Tag Archives: vulnerability

Progress in exploitation of Remote Code Execution – Windows TCP/IP IPv6 (CVE-2024-38063)

Leave a reply

Progress in exploitation of Remote Code Execution - Windows TCP/IP IPv6 (CVE-2024-38063)

Progress in exploitation of Remote Code Execution – Windows TCP/IP IPv6 (CVE-2024-38063). The vulnerability is from the August Patch Tuesday. 2 weeks ago I already wrote why it is potentially dangerous.

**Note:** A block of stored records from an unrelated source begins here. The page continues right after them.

/-! ### modLine -/

@[simp] theorem State.modLine_pending (s : State) (l : OutLine) (f : LineState → LineState) : (s.modLine l f).pending = s.pending := rfl
@[simp] theorem State.modLine_gateTime (s : State) (l : OutLine) (f : LineState → LineState) : (s.modLine l f).gateTime = s.gateTime := rfl
@[simp] theorem State.modLine_restartCause (s : State) (l : OutLine) (f : LineState → LineState) : (s.modLine l f).restartCause = s.restartCause := rfl
@[simp] theorem State.modLine_params (s : State) (l : OutLine) (f : LineState → LineState) : (s.modLine l f).params = s.params := rfl
@[simp] theorem State.modLine_beams (s : State) (l : OutLine) (f : LineState → LineState) : (s.modLine l f).beams = s.beams := rfl
@[simp] theorem State.modLine_key (s : State) (l : OutLine) (f : LineState → LineState) : (s.modLine l f).key = s.key := rfl
@[simp] theorem State.modLine_trackers (s : State) (l : OutLine) (f : LineState → LineState) : (s.modLine l f).trackers = s.trackers := rfl
@[simp] theorem State.modLine_passages (s : State) (l : OutLine) (f : LineState → LineState) : (s.modLine l f).passages = s.passages := rfl
@[simp] theorem State.modLine_nextPassage (s : State) (l : OutLine) (f : LineState → LineState) : (s.modLine l f).nextPassage = s.nextPassage := rfl
@[simp] theorem State.modLine_counts (s : State) (l : OutLine) (f : LineState → LineState) : (s.modLine l f).counts = s.counts := rfl
@[simp] theorem State.modLine_grant (s : State) (l : OutLine) (f : LineState → LineState) : (s.modLine l f).grant = s.grant := rfl
@[simp] theorem State.modLine_lastGranted (s : State) (l : OutLine) (f : LineState → LineState) : (s.modLine l f).lastGranted = s.lastGranted := rfl
@[simp] theorem State.modLine_lastBackground (s : State) (l : OutLine) (f : LineState → LineState) : (s.modLine l f).lastBackground = s.lastBackground := rfl
@[simp] theorem State.modLine_bgTimer (s : State) (l : OutLine) (f : LineState → LineState) : (s.modLine l f).bgTimer = s.bgTimer := rfl
@[simp] theorem State.modLine_antennas (s : State) (l : OutLine) (f : LineState → LineState) : (s.modLine l f).antennas = s.antennas := rfl
@[simp] theorem State.modLine_engine (s : State) (l : OutLine) (f : LineState → LineState) : (s.modLine l f).engine = s.engine := rfl
@[simp] theorem State.modLine_round (s : State) (l : OutLine) (f : LineState → LineState) : (s.modLine l f).round = s.round := rfl
@[simp] theorem State.modLine_field (s : State) (l : OutLine) (f : LineState → LineState) : (s.modLine l f).field = s.field := rfl
@[simp] theorem State.modLine_air (s : State) (l : OutLine) (f : LineState → LineState) : (s.modLine l f).air = s.air := rfl
@[simp] theorem State.modLine_storedExp (s : State) (l : OutLine) (f : LineState → LineState) : (s.modLine l f).storedExp = s.storedExp := rfl
@[simp] theorem State.modLine_rates (s : State) (l : OutLine) (f : LineState → LineState) : (s.modLine l f).rates = s.rates := rfl
@[simp] theorem State.modLine_owner (s : State) (l : OutLine) (f : LineState → LineState) : (s.modLine l f).owner = s.owner := rfl
@[simp] theorem State.modLine_linkCounters (s : State) (l : OutLine) (f : LineState → LineState) : (s.modLine l f).linkCounters = s.linkCounters := rfl
@[simp] theorem State.modLine_intake (s : State) (l : OutLine) (f : LineState → LineState) : (s.modLine l f).intake = s.intake := rfl
@[simp] theorem State.modLine_sightings (s : State) (l : OutLine) (f : LineState → LineState) : (s.modLine l f).sightings = s.sightings := rfl
@[simp] theorem State.modLine_classes (s : State) (l : OutLine) (f : LineState → LineState) : (s.modLine l f).classes = s.classes := rfl
@[simp] theorem State.modLine_loans (s : State) (l : OutLine) (f : LineState → LineState) : (s.modLine l f).loans = s.loans := rfl
@[simp] theorem State.modLine_slots (s : State) (l : OutLine) (f : LineState → LineState) : (s.modLine l f).slots = s.slots := rfl
@[simp] theorem State.modLine_waiting (s : State) (l : OutLine) (f : LineState → LineState) : (s.modLine l f).waiting = s.waiting := rfl
@[simp] theorem State.modLine_nextOrder (s : State) (l : OutLine) (f : LineState → LineState) : (s.modLine l f).nextOrder = s.nextOrder := rfl
@[simp] theorem State.modLine_alarms (s : State) (l : OutLine) (f : LineState → LineState) : (s.modLine l f).alarms = s.alarms := rfl
@[simp] theorem State.modLine_lines (s : State) (l : OutLine) (f : LineState → LineState) : (s.modLine l f).lines = modAt s.lines l f := rfl
@[simp] theorem State.modLine_routes (s : State) (l : OutLine) (f : LineState → LineState) : (s.modLine l f).routes = s.routes := rfl
@[simp] theorem State.modLine_speed (s : State) (l : OutLine) (f : LineState → LineState) : (s.modLine l f).speed = s.speed := rfl
@[simp] theorem State.modLine_rx (s : State) (l : OutLine) (f : LineState → LineState) : (s.modLine l f).rx = s.rx := rfl
@[simp] theorem State.modLine_gap (s : State) (l : OutLine) (f : LineState → LineState) : (s.modLine l f).gap = s.gap := rfl
@[simp] theorem State.modLine_buffers (s : State) (l : OutLine) (f : LineState → LineState) : (s.modLine l f).buffers = s.buffers := rfl
@[simp] theorem State.modLine_reply (s : State) (l : OutLine) (f : LineState → LineState) : (s.modLine l f).reply = s.reply := rfl
@[simp] theorem State.modLine_sending (s : State) (l : OutLine) (f : LineState → LineState) : (s.modLine l f).sending = s.sending := rfl
@[simp] theorem State.modLine_notices (s : State) (l : OutLine) (f : LineState → LineState) : (s.modLine l f).notices = s.notices := rfl
@[simp] theorem State.modLine_reports (s : State) (l : OutLine) (f : LineState → LineState) : (s.modLine l f).reports = s.reports := rfl
@[simp] theorem State.modLine_linked (s : State) (l : OutLine) (f : LineState → LineState) : (s.modLine l f).linked = s.linked := rfl
@[simp] theorem State.modLine_silence (s : State) (l : OutLine) (f : LineState → LineState) : (s.modLine l f).silence = s.silence := rfl
@[simp] theorem State.modLine_restartPending (s : State) (l : OutLine) (f : LineState → LineState) : (s.modLine l f).restartPending = s.restartPending := rfl
@[simp] theorem State.modLine_device (s : State) (l : OutLine) (f : LineState → LineState) : (s.modLine l f).device = s.device := rfl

Now the danger has increased significantly:

🔻 On August 24, a PoC of the exploit appeared on GitHub. There is a video with the launch of a small python script (39 lines), causing Windows to crash with the error “KERNEL SECURITY CHECK FAILURE”. Looks more like DoS than RCE. But this is only for now.

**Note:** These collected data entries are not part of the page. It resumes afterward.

-- ==== Sys2Proof/Tests/Slice0.lean ====
section
/-! SUPPORT. Small tests: ill-formed commands refused, results the spec's worked examples and rules give, and for each statement
with hypotheses a state and operands that meet them. -/

namespace Sys2Proof.Tests

open Sys2Proof Sys2Proof.Machine

-- one theorem after another, so that the kernel evaluates one at a time
set_option Elab.async false

/-! ### Helpers -/

/-- Whether a command has a next state of which `p` holds. -/
def gives (c : Instr) (s : State) (p : State → Bool) : Bool :=
  match exec c s with
  | .next t => p t
  | .fault _ => false
  | .refused _ => false

/-- Whether commands one after another lead to a state of which `p` holds. -/
def leads (cs : List Instr) (s : State) (p : State → Bool) : Bool :=
  match execAll cs s with
  | .next t => p t
  | .fault _ => false
  | .refused _ => false

/-- The gate at rest: LINKED, engine idle, gate time 1000. -/
def gate : State :=
  { State.reset with gateTime := 1000, engine := .idle, bgTimer := some 1100, linked := true,
                     silence := some 6000 }.recomputeLines

/-- A passage of lane 0 that opened at 900 by its inner beam. -/
def crossing : Passage :=
  { number := 7, lane := 0, phase := .open_, firstBeam := some .inner, direction := none, persons := 1, opened := 900,
    closed := none, flags := {}, items := [], settle := none, presence := none, judging := none }

/-- A beam whose raw level has differed from its filtered level since 990, its filter expiry due at 1000. -/
def changing (raw filtered : BeamLevel) : BeamState := ⟨raw, filtered, some ⟨990, 1000⟩, none, false⟩

/-- A round on A0 in its first frame of 8 slots, slot 2 open. -/
def round0 : Round :=
  { antenna := 0, label := .hot, exp := 3, frames := 1, slot := 2, c := 0, s := 1, e := 1, settleTimer := none,
    holdTimer := none, roundTimer := some 1030, rates := stockRates, owner := stockOwner, expSet := false, cause := none }

/-- The gate with that round under way in an engine state. -/
def inRound (e : Engine) (r : Round) : State :=
  { gate with engine := e, round := some r, grant := some ⟨r.antenna, r.label⟩, field := some r.antenna }

/-- An item number, an item record, and a passage in JUDGING with one item in slot 0. -/
def itemA : Item :=
  { item := 0x0004110000000A01, owner := 0x00FF, cls := 1, issued := false, score := 100,
    classFields := some ⟨.check, false, false, false⟩, ruling := none, slot := some 0 }

/-- The passage that holds it. -/
def judged : Passage :=
  { crossing with phase := .judging, direction := some .out, closed := some 950, items := [itemA],
                  judging := some ⟨false, 1⟩ }

/-- The gate while that item is in slot 0. -/
def asking : State :=
  { gate with
    passages := [judged],
    slots := #v[some ⟨true, ⟨7, 0⟩, itemA.item, 1, 1000, queryBody 0 itemA 0 7⟩, none, none, none] }

/-- A sighting of that tag, heard on A1 at strength 50. -/
def seen : Sighting :=
  { item := itemA.item, owner := 0x00FF, issued := false, cls := 1, state := .active, firstSeen := 500, lastSeen := 900,
    ageExpiry := 2900, history := [⟨1, 50, 900⟩] }

/-- A read of that tag on A1. -/
def readA : Read := ⟨itemA.item, 0x00FF, false, 1, 1, 300, 990⟩

/-! ### Ill-formed commands -/

theorem test_wellFormed_refuses_long_body : (Instr.set (List.replicate 400 0)).wellFormed = false := by decide +kernel
theorem test_wellFormed_takes_longest_body : (Instr.set (List.replicate 399 0)).wellFormed = true := by decide +kernel
theorem test_wellFormed_refuses_known_kind : (Instr.unknownKind 0x2C []).wellFormed = false := by decide
theorem test_wellFormed_takes_unknown_kind : (Instr.unknownKind 0x84 []).wellFormed = true := by decide
theorem test_wellFormed_refuses_passage_0 : (Instr.settleTimerExpiry 0).wellFormed = false := by decide
theorem test_wellFormed_refuses_passage_65536 : (Instr.presenceTimerExpiry 65536).wellFormed = false := by decide
theorem test_acceptedCodes_are_the_kinds : allKinds.map Kind.code = acceptedCodes := by decide
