-- ==== Sys2Proof/WellFormed.lean ====
section
/-! DEFINITION. The code bytes of the host's messages (Fig. 20) and which commands are well formed: which can occur as the
spec describes them. Every meaning is defined on ill-formed commands too. -/

namespace Sys2Proof

/-- The code byte and the operand bytes of a host message (Fig. 20); none for a command that is no message. -/
def messageOf : Instr → Option (Byte × List Byte)
  | .badCommand code ops => some (code, ops)
  | .setStation ops => some (0x10, ops)
  | .setEntry ops => some (0x11, ops)
  | .clearEntry ops => some (0x12, ops)
  | .setCondition ops => some (0x13, ops)
  | .clearCondition ops => some (0x14, ops)
  | .setOutput ops => some (0x15, ops)
  | .clearOutput ops => some (0x16, ops)
  | .setPermit ops => some (0x17, ops)
  | .commit ops => some (0x18, ops)
  | .readConfig ops => some (0x20, ops)
  | .getStatus ops => some (0x21, ops)
  | .readParameter ops => some (0x22, ops)
  | .writeParameter ops => some (0x23, ops)
  | .clearCounters ops => some (0x24, ops)
  | .takeEvent ops => some (0x25, ops)
  | .reconfigure ops => some (0x30, ops)
  | .restart ops => some (0x31, ops)
  | .hold ops => some (0x32, ops)
  | .resume ops => some (0x33, ops)
  | .writePoint ops => some (0x40, ops)
  | .readPoints ops => some (0x41, ops)
  | .readEntry ops => some (0x42, ops)
  | .readConditions ops => some (0x43, ops)
  | .readOutputs ops => some (0x44, ops)
  | .setOutputs ops => some (0x45, ops)
  | .unlatch ops => some (0x46, ops)
  | .query ops => some (0x47, ops)
  | .takeAnswer ops => some (0x48, ops)
  | .hardwareReset _ => none
  | .hostDataWrite _ => none
  | .dataRead => none
  | .portReset _ => none
  | .heldCommandRelease => none
  | .receptionEnd _ => none
  | .foreignLimit => none
  | .skipPoint => none
  | .entryStale _ => none
  | .queryTimeout => none
  | .lone => none
  | .transmissionStart => none
  | .transmissionComplete => none
  | .collision => none
  | .collisionLimit => none
  | .driverError => none
  | .driverFault => none
  | .contentionTimeout => none
  | .coldStart => none
  | .ageStepTimer => none
  | .inputChange _ _ => none
  | .filterExpiry _ => none
  | .conditionPass => none
  | .confirmExpiry _ => none
  | .pulseExpiry _ => none
  | .startBit => none
  | .collidedFrameEnd => none

/-- The code bytes of Fig. 20. -/
def commandCodes : List Byte :=
  [0x10, 0x11, 0x12, 0x13, 0x14, 0x15, 0x16, 0x17, 0x18, 0x20, 0x21, 0x22, 0x23, 0x24, 0x25, 0x30, 0x31, 0x32, 0x33,
   0x40, 0x41, 0x42, 0x43, 0x44, 0x45, 0x46, 0x47, 0x48]

/-- The declared end of a reception: the number of its characters when its first is 7Eh and its length field is 29 or less
(R3 case a). A character with a bad stop bit counts for it by its data bits: neither R2 nor R3 says whether it does
(DESIGN CHOICE, log 33). -/
def declaredEnd : List RxChar → Option Nat
  | first :: _ :: len :: _ =>
    if first.byte = 0x7E && decide (len.byte.toNat ≤ Config.longestLength) then some (5 + len.byte.toNat) else none
  | _ => none

/-- A message fits its length byte (R146). -/
def operandsFit (operands : List Byte) : Bool := decide (operands.length ≤ Config.longestMessage)

/-- A reception has a character, and none after its declared end: such a character begins a new reception (R3). -/
def receptionFits (chars : List RxChar) : Bool :=
  !chars.isEmpty && (match declaredEnd chars with
    | some n => decide (chars.length ≤ n)
    | none => true)

/-- The commands that can occur as the spec describes them. -/
def Instr.wellFormed (i : Instr) : Bool :=
  match i with
  | .badCommand code ops => !commandCodes.contains code && operandsFit ops
  | .receptionEnd chars => receptionFits chars
  | .filterExpiry lines => lines != 0
  | other => match messageOf other with
    | some (_, ops) => operandsFit ops
    | none => true

end Sys2Proof
end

🔻 Well-known researcher Marcus Hutchins posted a blog post titled “CVE-2024-38063 – Remotely Exploiting The Kernel Via IPv6“. It describes the technical details of exploiting the vulnerability.

The probability that the vulnerability will be exploited in the wild has increased significantly.

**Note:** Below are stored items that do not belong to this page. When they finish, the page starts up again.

-- ==== Sys2Proof/Machine/Frames.lean ====
section
/-! DEFINITION. The CRC and the layouts of the line frames: building a frame to send and judging a reception (11.1, R3, R4). -/

namespace Sys2Proof.Machine

/-! ## The CRC (R174, R197) -/

/-- One advance of the CRC register (R174). -/
def crcAdvance (r : Word) : Word := if r.msb then (r <<< 1) ^^^ 0x1021 else r <<< 1

/-- `n` advances of the CRC register. -/
def crcAdvances : Nat → Word → Word
  | 0, r => r
  | n + 1, r => crcAdvances n (crcAdvance r)

/-- A byte taken into the CRC register: combined into its high eight bits, then eight advances (R174). -/
def crcByte (r : Word) (b : Byte) : Word := crcAdvances 8 (r ^^^ mkWord b 0)

/-- The CRC-16 of a run of bytes: the register starts at FFFFh, no final inversion (R174, R197). -/
def crc16 (bytes : List Byte) : Word := bytes.foldl crcByte 0xFFFF

/-- The signature of the settings: the CRC over S, the rate code and the network key (R174). -/
def signatureOf (c : Settings) : Word := crc16 [c.slots, c.rate, hiByte c.key, loByte c.key]

/-! ## Frame contents -/

/-- A query item (R6, Fig. 19). -/
structure QueryItem where
  target : Byte
  write : Bool
  tag : BitVec 4
  index : Byte
  value : Word
deriving DecidableEq, Repr

/-- An answer item (R6, Fig. 19). The outcome is none for the code 3, which names none (R136). -/
structure AnswerItem where
  requester : Byte
  tag : BitVec 4
  round : Byte
  outcome : Option Outcome
  value : Word
deriving DecidableEq, Repr

/-- The contents of an OPEN frame (R5, Fig. 16). -/
structure OpenFrame where
  sender : Byte
  round : Byte
  signature : Word
  slots : Byte
deriving DecidableEq, Repr

/-- The contents of a SLOT frame (R6, Fig. 17). -/
structure SlotFrame where
  sender : Byte
  round : Byte
  holds : HoldReasons
  points : List Point
  query : Option QueryItem
  answer : Option AnswerItem
deriving DecidableEq, Repr

/-- A frame. -/
inductive Frame where
  | opening (f : OpenFrame)
  | slot (f : SlotFrame)
deriving DecidableEq, Repr

/-! ## Building (R196) -/

/-- The characters of a frame from its covered bytes: the delimiter, the bytes from the header on, the CRC (R197). -/
def sealFrame (covered : List Byte) : List Byte := 0x7E :: covered ++ wordBytes (crc16 covered)

/-- The five low bits of an address byte (Fig. 18, Fig. 19). -/
def addressBits (a : Byte) : Byte := a &&& 0x1F

/-- The characters of an OPEN frame (Fig. 16). -/
def buildOpen (f : OpenFrame) : List Byte :=
  sealFrame ([0x40 ||| addressBits f.sender, 4, f.round] ++ wordBytes f.signature ++ [f.slots])

/-- The quality byte: bit i is 1 when point i is HELD (Fig. 17). -/
def qualityBits : Nat → List Point → Byte
  | _, [] => 0
  | i, p :: rest => (if p.quality = .held then BitVec.ofNat 8 (2 ^ i) else 0) ||| qualityBits (i + 1) rest

/-- The bytes of a query item; the write value of a READ is sent as 0000h (Fig. 19, R196). -/
def queryItemBytes (q : QueryItem) : List Byte :=
  [(if q.write then 0x80 else 0) ||| addressBits q.target, q.tag.setWidth 8, q.index &&& 0x1F] ++
    wordBytes (if q.write then q.value else 0)

/-- The outcome bits of an answer item (Fig. 19). -/
def answerOutcomeBits : Option Outcome → Byte
  | some .ok => 0x00
  | some .denied => 0x40
  | some .badIndex => 0x80
  | _ => 0xC0

/-- The bytes of an answer item (Fig. 19). -/
def answerItemBytes (a : AnswerItem) : List Byte :=
  [answerOutcomeBits a.outcome ||| addressBits a.requester, a.tag.setWidth 8, a.round] ++ wordBytes a.value

/-- The bytes of an item if it is present. -/
def itemBytes {α : Type} (bytes : α → List Byte) : Option α → List Byte
  | some a => bytes a
  | none => []

/-- The flags byte (Fig. 18). -/
def flagsByte (f : SlotFrame) : Byte :=
  (if f.holds.host then 0x80 else 0) ||| (if f.holds.lone then 0x40 else 0) |||
    (if f.query.isSome then 0x20 else 0) ||| (if f.answer.isSome then 0x10 else 0) |||
    (BitVec.ofNat 8 (f.points.length - 1) &&& 7)

/-- The length field of a SLOT frame: 3 + 2n and 5 for each item present (R4, R196). -/
def slotLength (n : Nat) (query answer : Bool) : Nat := 3 + 2 * n + (if query then 5 else 0) + (if answer then 5 else 0)

/-- The characters of a SLOT frame (Fig. 17). -/
def buildSlot (f : SlotFrame) : List Byte :=
  sealFrame ([0x80 ||| addressBits f.sender, BitVec.ofNat 8 (slotLength f.points.length f.query.isSome f.answer.isSome),
      f.round, flagsByte f, qualityBits 0 f.points] ++
    (f.points.flatMap fun p => wordBytes p.value) ++ itemBytes queryItemBytes f.query ++ itemBytes answerItemBytes f.answer)

/-! ## Reading (R4, R196) -/

/-- The low four bits of a tag byte (Fig. 19). -/
def tagOf (b : Byte) : BitVec 4 := b.extractLsb' 0 4

/-- Read a query item: the bits shown as zero are not looked at (R196). -/
def readQueryItem : List Byte → Option QueryItem
  | [b0, b1, b2, h, l] => some ⟨addressBits b0, b0.getLsbD 7, tagOf b1, b2 &&& 0x1F, mkWord h l⟩
  | _ => none

/-- The outcome of the two outcome bits; the code 3 names none (R136, R196). -/
def readOutcome (b : Byte) : Option Outcome :=
  if b &&& 0xC0 = 0 then some .ok else if b &&& 0xC0 = 0x40 then some .denied
  else if b &&& 0xC0 = 0x80 then some .badIndex else none

/-- Read an answer item (Fig. 19, R196). -/
def readAnswerItem : List Byte → Option AnswerItem
  | [b0, b1, r, h, l] => some ⟨addressBits b0, tagOf b1, r, readOutcome b0, mkWord h l⟩
  | _ => none

/-- Read `n` points from their value bytes, with the quality bits from bit `i` on (Fig. 17). -/
def readPoints (quality : Byte) : Nat → Nat → List Byte → List Point
  | 0, _, _ => []
  | n + 1, i, h :: l :: rest =>
    ⟨mkWord h l, if quality.getLsbD i then .held else .good⟩ :: readPoints quality n (i + 1) rest
  | _ + 1, _, _ => []

/-- Read an OPEN frame's body, the characters between the length field and the CRC (Fig. 16). -/
def readOpen (header len : Byte) : List Byte → Option Frame
  | [r, sh, sl, s] => if len = 4 then some (.opening ⟨addressBits header, r, mkWord sh sl, s⟩) else none
  | _ => none

/-- Read a SLOT frame's body; its length field must agree with n and the item marks of its flags (R4). -/
def readSlot (header len : Byte) : List Byte → Option Frame
  | r :: flags :: quality :: rest =>
    let n := (flags &&& 7).toNat + 1
    let q := flags.getLsbD 5
    let a := flags.getLsbD 4
    if len.toNat = slotLength n q a then
      let items := rest.drop (2 * n)
      some (.slot ⟨addressBits header, r, ⟨flags.getLsbD 7, flags.getLsbD 6⟩, readPoints quality n 0 rest,
        if q then readQueryItem (items.take 5) else none,
        if a then readAnswerItem (if q then items.drop 5 else items) else none⟩)
    else none
  | _ => none

/-- Read a frame from its header, its length field and its body, by the kind in the header (R4, Fig. 18). -/
def readBody (header len : Byte) (body : List Byte) : Option Frame :=
  if header &&& 0xC0 = 0x40 then readOpen header len body
  else if header &&& 0xC0 = 0x80 then readSlot header len body
  else none

/-- Read the bytes of a reception that has reached its declared end, none if they are no valid frame (R4). -/
def readFrame : List Byte → Option Frame
  | delimiter :: header :: len :: rest =>
    let body := rest.take len.toNat
    let crc := rest.drop len.toNat
    if delimiter = 0x7E ∧ rest.length = len.toNat + 2 ∧ crc = wordBytes (crc16 (header :: len :: body)) then
      readBody header len body
    else none
  | _ => none

/-! ## Receptions (R3, R4) -/

/-- The characters that belong to a reception: none after its declared end (R3). -/
def receptionChars (chars : List RxChar) : List RxChar :=
  match declaredEnd chars with
  | some n => chars.take n
  | none => chars

/-- Whether a reception reached its declared end; otherwise its end is recognised after a CT of silence (R3). -/
def reachedEnd (chars : List RxChar) : Bool :=
  match declaredEnd chars with
  | some n => decide (n ≤ chars.length)
  | none => false

/-- Judge a reception (R4): the frame it carries if it is valid. A bad stop bit or a missed declared end makes it invalid. -/
def judge (chars : List RxChar) : Option Frame :=
  let own := receptionChars chars
  if reachedEnd chars = true ∧ (own.any fun c => c.badStop) = false then readFrame (own.map fun c => c.byte) else none

/-- The characters a reception stores: at most 34 (R3). -/
def storedChars (chars : List RxChar) : List Byte :=
  (receptionChars chars).map (fun c => c.byte) |>.take Config.longestFrame

end Sys2Proof.Machine
end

❗️ Check if the vulnerability is patched or increase the priority of the fix if it is not yet.

На русском

A couple of interesting details about Unauthenticated Elevation of Privilege – WordPress LiteSpeed ​​Cache Plugin (CVE-2024-28000)

Leave a reply

A couple of interesting details about Unauthenticated Elevation of Privilege - WordPress LiteSpeed ​​Cache Plugin (CVE-2024-28000)

A couple of interesting details about Unauthenticated Elevation of Privilege – WordPress LiteSpeed ​​Cache Plugin (CVE-2024-28000).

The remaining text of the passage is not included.